Union organizer Prouty finds home at MLBPA

Michael Weiner and David Prouty met in 1983 on the campus of Harvard Law School and got to know each other while sitting in a class on labor law, the one elective that first-year students were allowed to take.

But it wasn’t just through that labor law class, taught by former U.S. Solicitor General and Watergate special prosecutor Archibald Cox, that the two spent time together. At Harvard, the roughly 500 first-year students are divided into four sections of about 125 students each. Weiner and Prouty ended up in the same section, so they proceeded to take all their required courses together — and a friendship grew.

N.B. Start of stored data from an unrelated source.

theorem keeps.trans {o : Nat} {s t u : State} (h1 : keeps o s t) (h2 : keeps o t u) : keeps o s u :=
  ⟨h2.cfg.trans h1.cfg, h2.hart.trans h1.hart, h2.pc.trans h1.pc, h2.priv.trans h1.priv, h2.virt.trans h1.virt,
    h2.mstatus.trans h1.mstatus, h2.seq.trans h1.seq, h2.parked.trans h1.parked, h2.bytes ∘ h1.bytes,
    fun h => h1.cfg ▸ h2.fetchCopies (h1.cfg.symm ▸ h1.fetchCopies h), h1.added.trans h2.added h1.seq⟩

/-- An operation on memory, caches and the record, which keeps canonical form, keeps the rest. -/
theorem keeps_of_onlyMemory {o : Nat} {s u : State} (h : onlyMemory s u) (hb : wfBytes s → wfBytes u)
    (ha : addedBy o s u) : keeps o s u :=
  ⟨h.cfg, h.hart, h.pc, h.priv, h.virt, h.mstatus, h.seq, h.parked, hb, fun hf => h.fetchCopies.symm ▸ hf, ha⟩

theorem afterChecks.unrecorded {s u : State} {l : List Nat} (h : afterChecks s u l) : unrecorded s u :=
  ⟨h.history, h.pending⟩

theorem afterChecks.keeps {o : Nat} {s u : State} {l : List Nat} (h : afterChecks s u l) : keeps o s u :=
  keeps_of_onlyMemory h.frame h.canonical (h.unrecorded.addedBy o)

theorem keeps_operate (s : State) (i : Instr) (pa : Nat) (u : State) (hh : u.hart = s.hart) :
    keeps s.hart u (operate s i pa u) :=
  have ha := added_operate s i pa u hh
  keeps_of_onlyMemory (onlyMemory_operate s i pa u) (fun h => wfBytes_operate h s i pa) ⟨ha.1, ha.2⟩

/-! ### The history and the stores still to be made -/

/-- Both are in order. -/
structure recordOrdered (s : State) : Prop where
  history : historyOrdered s
  pending : pendingOrdered s

theorem Inv.record {s : State} (h : Inv s) : recordOrdered s := ⟨h.history, h.pending⟩

theorem not_busy {o : Nat} {s : State} (h : busy o s = false) : ∀ p ∈ s.pending, p.observer ≠ o := by
  simpa [busy] using h

/-- What an observer that has no store still to make adds at the present position comes after all the record holds. -/
theorem recordOrdered_extend {o : Nat} {s t : State} (h : recordOrdered s) (hb : busy o s = false) (ha : addedBy o s t)
    (hseq : s.seq < t.seq) : recordOrdered t := by
  obtain ⟨⟨new, he, hp⟩, more, hm, hq⟩ := ha
  have hb := not_busy hb
  constructor
  · unfold historyOrdered
    rw [he]
    refine ⟨List.pairwise_append.2 ⟨?_, h.history.1, fun a ha b hb _ => ?_⟩, List.forall_mem_append.2 ⟨fun e hn => ?_, fun e hn => ?_⟩⟩
    · exact List.pairwise_of_forall_mem_list fun a ha b hb _ => by rw [(hp a ha).2, (hp b hb).2]
    · rw [(hp a ha).2]; exact (h.history.2 b hb).le
    · rw [(hp e hn).2]; exact hseq
    · exact (h.history.2 e hn).trans hseq
  · constructor <;> rw [hm]
    · refine List.pairwise_append.2 ⟨h.pending.ordered, ?_, fun a ha b hb _ => ?_⟩
      · exact List.pairwise_of_forall_mem_list fun a ha b hb _ => by rw [(hq a ha).2, (hq b hb).2]
      · rw [(hq b hb).2]; exact (h.pending.next a ha).le
    · refine List.forall_mem_append.2 ⟨fun p hn => (h.pending.next p hn).trans hseq, fun p hn => ?_⟩
      rw [(hq p hn).2]; exact hseq
    · rw [he]
      refine List.forall_mem_append.2 ⟨fun p hn => ?_, fun p hn => ?_⟩ <;>
        refine List.forall_mem_append.2 ⟨fun e hm' hoe => ?_, fun e hm' hoe => ?_⟩
      · exact absurd (hoe.symm.trans (hp e hm').1) (hb p hn)
      · exact h.pending.performed p hn e hm' hoe
      · rw [(hp e hm').2, (hq p hn).2]
      · rw [(hq p hn).2]; exact (h.history.2 e hm').le

theorem recordOrdered_same {s t : State} (h : recordOrdered s) (hseq : s.seq ≤ t.seq) (hu : unrecorded s t) :
    recordOrdered t := by
  obtain ⟨hh, hp⟩ := hu
  constructor
  · unfold historyOrdered
    rw [hh]
    exact ⟨h.history.1, fun e he => (h.history.2 e he).trans_le hseq⟩
  · constructor <;> rw [hp]
    · exact h.pending.ordered
    · exact fun p hn => (h.pending.next p hn).trans_le hseq
    · rw [hh]; exact h.pending.performed

/-- A store made in a later turn of its hart: the first that hart has still to make. -/
theorem recordOrdered_makePending {s : State} (h : recordOrdered s) {o : Nat} {p : ZeroStore} (hn : nextPending o s = some p) :
    recordOrdered (makePending p s) := by
  obtain ⟨e, he, ho, hpos, -⟩ := (makePending_spec p s).history
  have hmem := List.mem_of_find?_eq_some hn
  have hseq : (makePending p s).seq = s.seq := (makePending_spec p s).frame.seq
  have hpe := (makePending_spec p s).pending
  have hpo : p.observer = o := by simpa using List.find?_some hn
  have hsub : ∀ q ∈ (makePending p s).pending, q ∈ s.pending := fun q hq => List.mem_of_mem_eraseP (by rwa [hpe] at hq)
  have hfirst : ∀ q ∈ s.pending, q.observer = o → p.position ≤ q.position := by
    obtain ⟨-, as, bs, hs, has⟩ := List.find?_eq_some_iff_append.1 hn
    intro q hq hqo
    have hord := h.pending.ordered
    rw [hs] at hq hord
    rcases List.mem_append.1 hq with hq | hq
    · exact absurd hqo (by simpa using has q hq)
    · rcases List.mem_cons.1 hq with rfl | hq
      · exact le_rfl
      · exact (List.pairwise_cons.1 (List.pairwise_append.1 hord).2.1).1 q hq (hpo.trans hqo.symm)
  constructor
  · unfold historyOrdered
    rw [he, hseq]
    refine ⟨List.pairwise_cons.2 ⟨fun x hx hxo => ?_, h.history.1⟩, List.forall_mem_cons.2 ⟨?_, h.history.2⟩⟩
    · rw [hpos]; exact h.pending.performed p hmem x hx (hxo.symm.trans ho)
    · rw [hpos]; exact h.pending.next p hmem
  · constructor
    · rw [hpe]; exact h.pending.ordered.sublist List.eraseP_sublist
    · rw [hseq]; exact fun q hq => h.pending.next q (hsub q hq)
    · rw [he]
      refine fun q hq => List.forall_mem_cons.2 ⟨fun hqo => ?_, h.pending.performed q (hsub q hq)⟩
      rw [hpos]
      exact hfirst q (hsub q hq) (hqo.symm.trans (ho.trans hpo))

/-! ### The invariant, from its parts -/

theorem hartLegal_congr {c : Config} {h h' : HartState} (hl : hartLegal c h) (hpc : h'.pc = h.pc) (hp : h'.priv = h.priv)
    (hv : h'.virt = h.virt) (hs : h'.mstatus = h.mstatus) : hartLegal c h' where
  pc := by unfold pcLegal; rw [hpc]; exact hl.pc
  mode := by unfold modeLegal; rw [hp, hv]; exact hl.mode
  mstatus := by unfold mstatusLegal; rw [hs]; exact hl.mstatus

/-- A step that changes neither the parameters nor the other harts. -/
theorem inv_of_parts {s t : State} (h : Inv s) (hc : t.cfg = s.cfg) (hp : t.parked = s.parked) (hb : wfBytes t)
    (hf : cachesWf s.cfg t.fetchCopies) (hh : hartLegal s.cfg t.toHartState) (ho : recordOrdered t) : Inv t where
  valid := by rw [hc]; exact h.valid
  mem := hb.1
  caches := hb.2
  fetchCopies := by rw [hc]; exact hf
  hart := by rw [hc]; exact hh
  parked := by rw [hc, hp]; exact h.parked
  history := ho.history
  pending := ho.pending

/-- A step that keeps everything but sets `pc` to a legal address and goes on to the next position. -/
theorem inv_advance {o : Nat} {s u t : State} (h : Inv s) (k : keeps o s u) (hb : busy o s = false) (hc : t.cfg = u.cfg)
    (hm : t.mem = u.mem) (hl : t.caches = u.caches) (hf : t.fetchCopies = u.fetchCopies) (hk : t.parked = u.parked)
    (hpc : pcLegal u.cfg t.toHartState) (hp : t.priv = u.priv) (hv : t.virt = u.virt)
    (hs : t.mstatus = u.mstatus) (hq : t.seq = u.seq + 1) (hu : unrecorded u t) : Inv t := by
  have hw := k.bytes ⟨h.mem, h.caches⟩
  refine inv_of_parts h (hc.trans k.cfg) (hk.trans k.parked) ⟨by rw [hm]; exact hw.1, by rw [hc, hl]; exact hw.2⟩
    (by rw [hf]; exact k.fetchCopies h.fetchCopies) ?_
    (recordOrdered_extend h.record hb (k.added.trans (hu.addedBy o) k.seq) (by rw [hq, k.seq]; omega))
  exact hartLegal_congr (h := { s.toHartState with pc := t.pc }) ⟨k.cfg ▸ hpc, h.hart.mode, h.hart.mstatus⟩ rfl
    (hp.trans k.priv) (hv.trans k.virt) (hs.trans k.mstatus)

theorem inv_retire {o : Nat} {s u : State} (h : Inv s) (hb : busy o s = false) (k : keeps o s u) : Inv (retire u) :=
  inv_advance h k hb rfl rfl rfl rfl rfl (pcLegal_nextPc u (by rw [k.pc]; exact h.hart.pc.1)) rfl rfl rfl rfl ⟨rfl, rfl⟩

/-- The operations that keep everything and record nothing keep the invariant. -/
theorem inv_keeps {o : Nat} {s u : State} (h : Inv s) (k : keeps o s u) (hu : unrecorded s u) : Inv u :=
  inv_of_parts h k.cfg k.parked (k.bytes ⟨h.mem, h.caches⟩) (k.fetchCopies h.fetchCopies)
    (hartLegal_congr h.hart k.pc k.priv k.virt k.mstatus) (recordOrdered_same h.record k.seq.ge hu)

theorem inv_nextPosition {o : Nat} {s u : State} (h : Inv s) (hb : busy o s = false) (k : keeps o s u) :
    Inv (nextPosition u) :=
  inv_advance h k hb rfl rfl rfl rfl rfl (by unfold pcLegal; rw [nextPosition_pc, k.pc, k.cfg]; exact h.hart.pc) rfl rfl
    rfl rfl ⟨rfl, rfl⟩

/-- A store made in a later turn keeps the invariant. -/
theorem inv_makePending {s : State} (h : Inv s) {o : Nat} {p : ZeroStore} (hn : nextPending o s = some p) :
    Inv (makePending p s) := by
  have g := makePending_spec p s
  exact inv_of_parts h g.frame.cfg g.frame.parked (g.canonical ⟨h.mem, h.caches⟩)
    (by rw [g.frame.fetchCopies]; exact h.fetchCopies)
    (hartLegal_congr h.hart g.frame.pc g.frame.priv g.frame.virt g.frame.mstatus) (recordOrdered_makePending h.record hn)

/-- Retiring after operations on memory, caches and the record alone. -/
theorem retiredFrom_retire {s u : State} (h : onlyMemory s u) : retiredFrom s (retire u) := by
  refine ⟨?_, ?_, ?_⟩
  · rw [retire_pc, toNat_nextPc, h.pc, h.cfg]
  · rw [retire_seq, h.seq]
  · unfold onlyMemory at h ⊢
    rw [h]
    rfl

/-! ### Exceptions and returns -/

theorem valid_s (c : Config) (h : c.valid = true) : c.hasS = true → c.hasU = true := by
  unfold Config.valid at h
  cases hS : c.hasS <;> cases hU : c.hasU <;> simp_all

theorem valid_h (c : Config) (h : c.valid = true) : c.hasH = true → c.hasS = true := by
  unfold Config.valid at h
  cases hS : c.hasS <;> cases hU : c.hasH <;> simp_all

/-- What an entry to M-mode leaves of `MPP` and `MPV`. -/
theorem mstatusLegal_onTrap (c : Config) (s : State) (g : Bool) (hc : s.cfg = c) (hp : privImplemented c s.priv = true)
    (hl : mppLegal c s.mstatus = true ∧ (c.hasH = false → getBit s.mstatus bitMPV = false)) :
    mppLegal c (mstatusOnTrap s g) = true ∧ (c.hasH = false → getBit (mstatusOnTrap s g) bitMPV = false) := by
  subst hc
  unfold mstatusOnTrap
  simp only
  split_ifs with hH
  · refine ⟨?_, fun h => by simp [hH] at h⟩
    rw [mppLegal_congr _ (putMPP (putBit (putBit s.mstatus bitMPIE (getBit s.mstatus bitMIE)) bitMIE false) s.priv)]
    · exact mppLegal_putMPP _ _ _ hp
    · rw [getBit_putBit _ _ _ _ (by decide), getBit_putBit _ _ _ _ (by decide), if_neg (by decide), if_neg (by decide)]
    · rw [getBit_putBit _ _ _ _ (by decide), getBit_putBit _ _ _ _ (by decide), if_neg (by decide), if_neg (by decide)]
  · refine ⟨mppLegal_putMPP _ _ _ hp, fun h => ?_⟩
    rw [getBit_putMPP _ _ _ (by decide) (by decide), getBit_putBit _ _ _ _ (by decide), getBit_putBit _ _ _ _ (by decide),
      if_neg (by decide), if_neg (by decide)]
    exact hl.2 h

/-- A write of single bits other than `MPP` and `MPV` keeps `mstatus` legal. -/
theorem mstatusLegal_congr (c : Config) (w w' : Word)
    (h : ∀ i, i = bitMPP ∨ i = bitMPP + 1 ∨ i = bitMPV → getBit w' i = getBit w i)
    (hl : mppLegal c w = true ∧ (c.hasH = false → getBit w bitMPV = false)) :
    mppLegal c w' = true ∧ (c.hasH = false → getBit w' bitMPV = false) :=
  ⟨by rw [mppLegal_congr c w w' (h _ (by simp)) (h _ (by simp))]; exact hl.1,
    fun hh => by rw [h _ (by simp)]; exact hl.2 hh⟩

theorem getBit_sstatusOnTrap (w : Word) (p : Priv) (i : Nat) (h : i = bitMPP ∨ i = bitMPP + 1 ∨ i = bitMPV) :
    getBit (sstatusOnTrap w p) i = getBit w i := by
  unfold sstatusOnTrap
  rw [getBit_putBit _ _ _ _ (by decide), getBit_putBit _ _ _ _ (by decide), getBit_putBit _ _ _ _ (by decide)]
  rcases h with rfl | rfl | rfl <;> rw [if_neg (by decide), if_neg (by decide), if_neg (by decide)]

theorem getBit_sstatusOnSret (w : Word) (i : Nat) (h : i = bitMPP ∨ i = bitMPP + 1 ∨ i = bitMPV) :
    getBit (sstatusOnSret w) i = getBit w i := by
  unfold sstatusOnSret
  rw [getBit_putBit _ _ _ _ (by decide), getBit_putBit _ _ _ _ (by decide), getBit_putBit _ _ _ _ (by decide)]
  rcases h with rfl | rfl | rfl <;> rw [if_neg (by decide), if_neg (by decide), if_neg (by decide)]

David Prouty became only the fourth general counsel in the MLBPA’s history earlier this year.
Photo: GETTY IMAGES
“There were not that many people who were pro-labor and kind of liberal in their views, so at Harvard Law School, we kind of gravitated towards each other,” Prouty said.

Weiner remembers that he and Prouty, in addition to sharing an interest in labor law, had another thing in common: a love of baseball. “I remember Dave, starting our first year, would arrange to get a bunch of tickets for Opening Day at Fenway Park, and we all went,” Weiner said. “That was back when you could get bleacher seats at Fenway Park for $3.”

While the two friends took different paths after law school — Weiner representing the interests of professional athletes who are paid millions, Prouty working for a union that represents garment workers — it was baseball that ultimately brought them back together decades later.

Earlier this year, Weiner, executive director of the MLB Players Association, announced that Prouty had been named general counsel of the MLBPA, making Prouty just the fourth person in the union’s 47-year history to hold that title (see box).

The promotion came five years after Prouty joined the MLBPA. Before coming to the players union, he’d been general counsel of Unite Here, a union that represents hundreds of thousands of low-wage employees, including hotel, restaurant and garment industry workers across the country.

David Prouty
Title: General counsel
Organization: MLB Players Association
Age: 54
Education: A.B., Bowdoin College (1980); J.D., Harvard Law School (1986)
Two favorite sayings:
1. “Keep the faith.”
2. “If you find the owners telling you what a great guy I am, fire me.” — Marvin Miller
Why unions are important in the sports industry: “Athletes, like all people who work for an employer, need unions to protect their rights and to help secure for them their fair share of the revenues of their sports. After all, the athletes generate that revenue. Without them, you have empty stadiums, no television viewers, and the loss of billions of dollars in related business transactions that the sports industry generates.”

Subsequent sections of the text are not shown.